Neural Architecture of Default Mode Network during Social Interaction in Autism Spectrum Disorder and Schizophrenia: Categorical Vs. Dimensional Approaches

Poster Presentation
Thursday, May 2, 2019: 11:30 AM-1:30 PM
Room: 710 (Palais des congres de Montreal)
M. Assaf1,2, C. Hyatt1, L. Rabany1, B. Pittman2, V. Calhoun3,4, S. Corbera5, M. Bell2,6, J. K. Johannesen2,7, D. Glahn1,8, K. Pelphrey9, B. Wexler2 and G. Pearlson1,2, (1)Olin Neuropsychiatry Research Center, Institute of Living, Hartford Hospital, Hartford, CT, (2)Psychiatry, Yale School of Medicine, New Haven, CT, (3)Mind Research Network, Albuquerque, NM, (4)Electrical & Computer Engineering, University of New Mexico, Albuquerque, NM, (5)Psychological Science, Central Connecticut State University, New Britain, CT, (6)Psychology Service 116B, VA Connecticut Healthcare System, West Haven, CT, (7)Psychology Service, VA Connecticut Healthcare System, West Haven, CT, (8)Tommy Fuss Center for Neuropsychiatric Disease Research, Boston's Children's Hospital, Boston, MA, (9)Autism and Neurodevelopment Disorders Institute, George Washington University and Children's National Medical Center, Washington, DC

Although autism spectrum disorder (ASD) and schizophrenia (SZ) are considered separate clinical entities, deficits in core social function are characteristic of both. Social function depends on complex interwoven processes that lie on a continuum, encompassing clinical and non-clinical populations. However, the dimensionality of social-cognitive processes across ASD and SZ samples, and delineation of common or disparate neural mechanisms, have yet to be determined.

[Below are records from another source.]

/-! loadRegs: only V changes. -/

@[simp] theorem State.loadRegs_mem (base : Nat) (ks : List Reg) : (s.loadRegs base ks).mem = s.mem := by
  unfold State.loadRegs
  generalize s.readByte = g
  induction ks generalizing s with
  | nil => rfl
  | cons k rest ih => simp [ih]
@[simp] theorem State.loadRegs_idx (base : Nat) (ks : List Reg) : (s.loadRegs base ks).idx = s.idx := by
  unfold State.loadRegs
  generalize s.readByte = g
  induction ks generalizing s with
  | nil => rfl
  | cons k rest ih => simp [ih]
@[simp] theorem State.loadRegs_pc (base : Nat) (ks : List Reg) : (s.loadRegs base ks).pc = s.pc := by
  unfold State.loadRegs
  generalize s.readByte = g
  induction ks generalizing s with
  | nil => rfl
  | cons k rest ih => simp [ih]
@[simp] theorem State.loadRegs_stack (base : Nat) (ks : List Reg) : (s.loadRegs base ks).stack = s.stack := by
  unfold State.loadRegs
  generalize s.readByte = g
  induction ks generalizing s with
  | nil => rfl
  | cons k rest ih => simp [ih]
@[simp] theorem State.loadRegs_sp (base : Nat) (ks : List Reg) : (s.loadRegs base ks).sp = s.sp := by
  unfold State.loadRegs
  generalize s.readByte = g
  induction ks generalizing s with
  | nil => rfl
  | cons k rest ih => simp [ih]
@[simp] theorem State.loadRegs_dt (base : Nat) (ks : List Reg) : (s.loadRegs base ks).dt = s.dt := by
  unfold State.loadRegs
  generalize s.readByte = g
  induction ks generalizing s with
  | nil => rfl
  | cons k rest ih => simp [ih]
@[simp] theorem State.loadRegs_st (base : Nat) (ks : List Reg) : (s.loadRegs base ks).st = s.st := by
  unfold State.loadRegs
  generalize s.readByte = g
  induction ks generalizing s with
  | nil => rfl
  | cons k rest ih => simp [ih]
@[simp] theorem State.loadRegs_fb (base : Nat) (ks : List Reg) : (s.loadRegs base ks).fb = s.fb := by
  unfold State.loadRegs
  generalize s.readByte = g
  induction ks generalizing s with
  | nil => rfl
  | cons k rest ih => simp [ih]
@[simp] theorem State.loadRegs_key (base : Nat) (ks : List Reg) : (s.loadRegs base ks).key = s.key := by
  unfold State.loadRegs
  generalize s.readByte = g
  induction ks generalizing s with
  | nil => rfl
  | cons k rest ih => simp [ih]
@[simp] theorem State.loadRegs_fault (base : Nat) (ks : List Reg) : (s.loadRegs base ks).fault = s.fault := by
  unfold State.loadRegs
  generalize s.readByte = g
  induction ks generalizing s with
  | nil => rfl
  | cons k rest ih => simp [ih]
@[simp] theorem State.loadRegs_params (base : Nat) (ks : List Reg) : (s.loadRegs base ks).params = s.params := by
  unfold State.loadRegs
  generalize s.readByte = g
  induction ks generalizing s with
  | nil => rfl
  | cons k rest ih => simp [ih]
@[simp] theorem State.loadRegs_draws (base : Nat) (ks : List Reg) : (s.loadRegs base ks).draws = s.draws := by
  unfold State.loadRegs
  generalize s.readByte = g
  induction ks generalizing s with
  | nil => rfl
  | cons k rest ih => simp [ih]

/-! Reading a register and a byte. -/

theorem State.getV_setV (x y : Reg) (b : Byte) : (s.setV x b).getV y = if y = x then b else s.getV y := by
  by_cases h : y = x
  · subst h; simp [State.getV]
  · have : x.val ≠ y.val := fun e => h (Fin.ext e.symm)
    simp [State.getV, h, this]

@[simp] theorem State.getV_setV_same (x : Reg) (b : Byte) : (s.setV x b).getV x = b := by simp [State.getV_setV]

theorem State.getV_setV_of_ne {x y : Reg} (b : Byte) (h : y ≠ x) : (s.setV x b).getV y = s.getV y := by
  simp [State.getV_setV, h]

/-- Two states with the same V read the same registers. -/
theorem State.getV_congr {s t : State} (h : t.v = s.v) (x : Reg) : t.getV x = s.getV x := by simp [State.getV, h]

/-- Two states with the same memory and FONT read the same bytes. -/
theorem State.readByte_congr {s t : State} (hm : t.mem = s.mem) (hp : t.params = s.params) (a : Nat) :
    t.readByte a = s.readByte a := by simp [State.readByte, hm, hp]

@[simp] theorem State.readByte_setV (x : Reg) (b : Byte) (k : Nat) : (s.setV x b).readByte k = s.readByte k := rfl
@[simp] theorem State.getV_setI (w : Word) (y : Reg) : (s.setI w).getV y = s.getV y := rfl
@[simp] theorem State.readByte_setI (w : Word) (k : Nat) : (s.setI w).readByte k = s.readByte k := rfl
@[simp] theorem State.getV_setPC (w : Word) (y : Reg) : (s.setPC w).getV y = s.getV y := rfl
@[simp] theorem State.readByte_setPC (w : Word) (k : Nat) : (s.setPC w).readByte k = s.readByte k := rfl
@[simp] theorem State.getV_advance (y : Reg) : (s.advance).getV y = s.getV y := rfl
@[simp] theorem State.readByte_advance (k : Nat) : (s.advance).readByte k = s.readByte k := rfl
@[simp] theorem State.getV_rewind (y : Reg) : (s.rewind).getV y = s.getV y := rfl
@[simp] theorem State.readByte_rewind (k : Nat) : (s.rewind).readByte k = s.readByte k := rfl
@[simp] theorem State.getV_writeByte (a : Nat) (b : Byte) (y : Reg) : (s.writeByte a b).getV y = s.getV y := rfl
@[simp] theorem State.getV_withFault (c : Fault) (o : Option Word) (a : Nat) (y : Reg) : (s.withFault c o a).getV y = s.getV y := rfl
@[simp] theorem State.readByte_withFault (c : Fault) (o : Option Word) (a : Nat) (k : Nat) : (s.withFault c o a).readByte k = s.readByte k := rfl
@[simp] theorem State.getV_nextDraw (y : Reg) : (s.nextDraw).getV y = s.getV y := rfl
@[simp] theorem State.readByte_nextDraw (k : Nat) : (s.nextDraw).readByte k = s.readByte k := rfl
@[simp] theorem State.getV_skipIf (c : Bool) (y : Reg) : (s.skipIf c).getV y = s.getV y := State.getV_congr (by simp) y
@[simp] theorem State.readByte_skipIf (c : Bool) (k : Nat) : (s.skipIf c).readByte k = s.readByte k :=
  State.readByte_congr (by simp) (by simp) k
@[simp] theorem State.getV_push (w : Word) (y : Reg) : (s.push w).getV y = s.getV y := State.getV_congr (by simp) y
@[simp] theorem State.readByte_push (w : Word) (k : Nat) : (s.push w).readByte k = s.readByte k :=
  State.readByte_congr (by simp) (by simp) k
@[simp] theorem State.getV_popPC (y : Reg) : (s.popPC).getV y = s.getV y := State.getV_congr (by simp) y
@[simp] theorem State.readByte_popPC (k : Nat) : (s.popPC).readByte k = s.readByte k :=
  State.readByte_congr (by simp) (by simp) k
@[simp] theorem State.readByte_setVAndFlag (o : ClauseOrder) (x : Reg) (r g : Byte) (k : Nat) : (s.setVAndFlag o x r g).readByte k = s.readByte k :=
  State.readByte_congr (by simp) (by simp) k
@[simp] theorem State.getV_storeBytes (base : Nat) (bs : List Byte) (y : Reg) : (s.storeBytes base bs).getV y = s.getV y := State.getV_congr (by simp) y
@[simp] theorem State.readByte_loadRegs (base : Nat) (ks : List Reg) (k : Nat) : (s.loadRegs base ks).readByte k = s.readByte k :=
  State.readByte_congr (by simp) (by simp) k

We aimed to (1) characterize latent social processing constructs based on multiple social cognitive measures and assess their dimensionality, differences, and overlaps between healthy young adults and clinical samples of ASD and SZ participants; (2) delineate the functional connectivity (FC) within the default mode network (DMN), a neural network shown to be involved in social processes, while individuals engaged in a social competitive game during functional MRI (fMRI) scanning; and (3) determine whether FC measures better aligned with categorical diagnosis of ASD or SZ or with dimensional social constructs.


Forty-two adults with high-functioning ASD, 60 with SZ and 73 healthy participants (mean age=26.1±7.4 years) completed a battery of social-cognitive measures, and a competitive Domino fMRI task. Exploratory factor analysis (EFA) was used to identify latent social constructs from social-cognitive scores and group differences were assessed with ANCOVA. FC was computed using high-order independent component analysis (ICA; 75 component estimated). Ten DMN components were selected and mentalizing-specific beta weights, reflecting the degree to which brain regions included in a component are modulated by the mentalizing condition, were calculated during a task-interval when participants attempted to predict the other player’s next move. ANCOVAs were used to estimate the effect of diagnosis and social factors on components’ beta values. All analyses were controlled for age, gender and estimated IQ.


EFA revealed 5 social factors interpreted as mentalizing and empathy (F1), social distress (F2) social-emotional perception (F3), fantasizing/daydreaming (F4) and self-emotion processing (F5). Factors 1, 2, 3 and 5 differed by diagnostic group (F>6.6, p<.002), with ASD and SZ distinguished from healthy participants but not from each other. Inspection of the factor loadings demonstrated clear overlap and continuous distribution between all 3 groups. Similarly, ASD and SZ showed decreased DMN FC during mentalizing relative to healthy particiapnts in posterior cingulate cortex and bilateral temporoparietal junctions (F>6.38, p<.01). An interaction between diagnosis and F2 (social distress) was found in subgenual anterior cingulate cortex (sgACC; F=5.9, p=.005), such that SZ showed negative association between F2 and sgACC connectivity, significantly differing from ASD (p=.05) and healthy individuals (p=.001).


The current study delineates five dimensional social constructs across SZ, ASD, and non-clinical individuals. While four showed significant differences between the clinical and non-clinical groups, ASD and SZ overlapped in ability. Similar patterns were observed in neural connectivity within posterior and lateral regions of the DMN. However, when taking into account social factors, a significant difference between ASD and SZ was identified in the ACC in relation to social distress, suggesting that categorical and dimensional approaches are complementary and should be taken into account during individual assessment and treatment.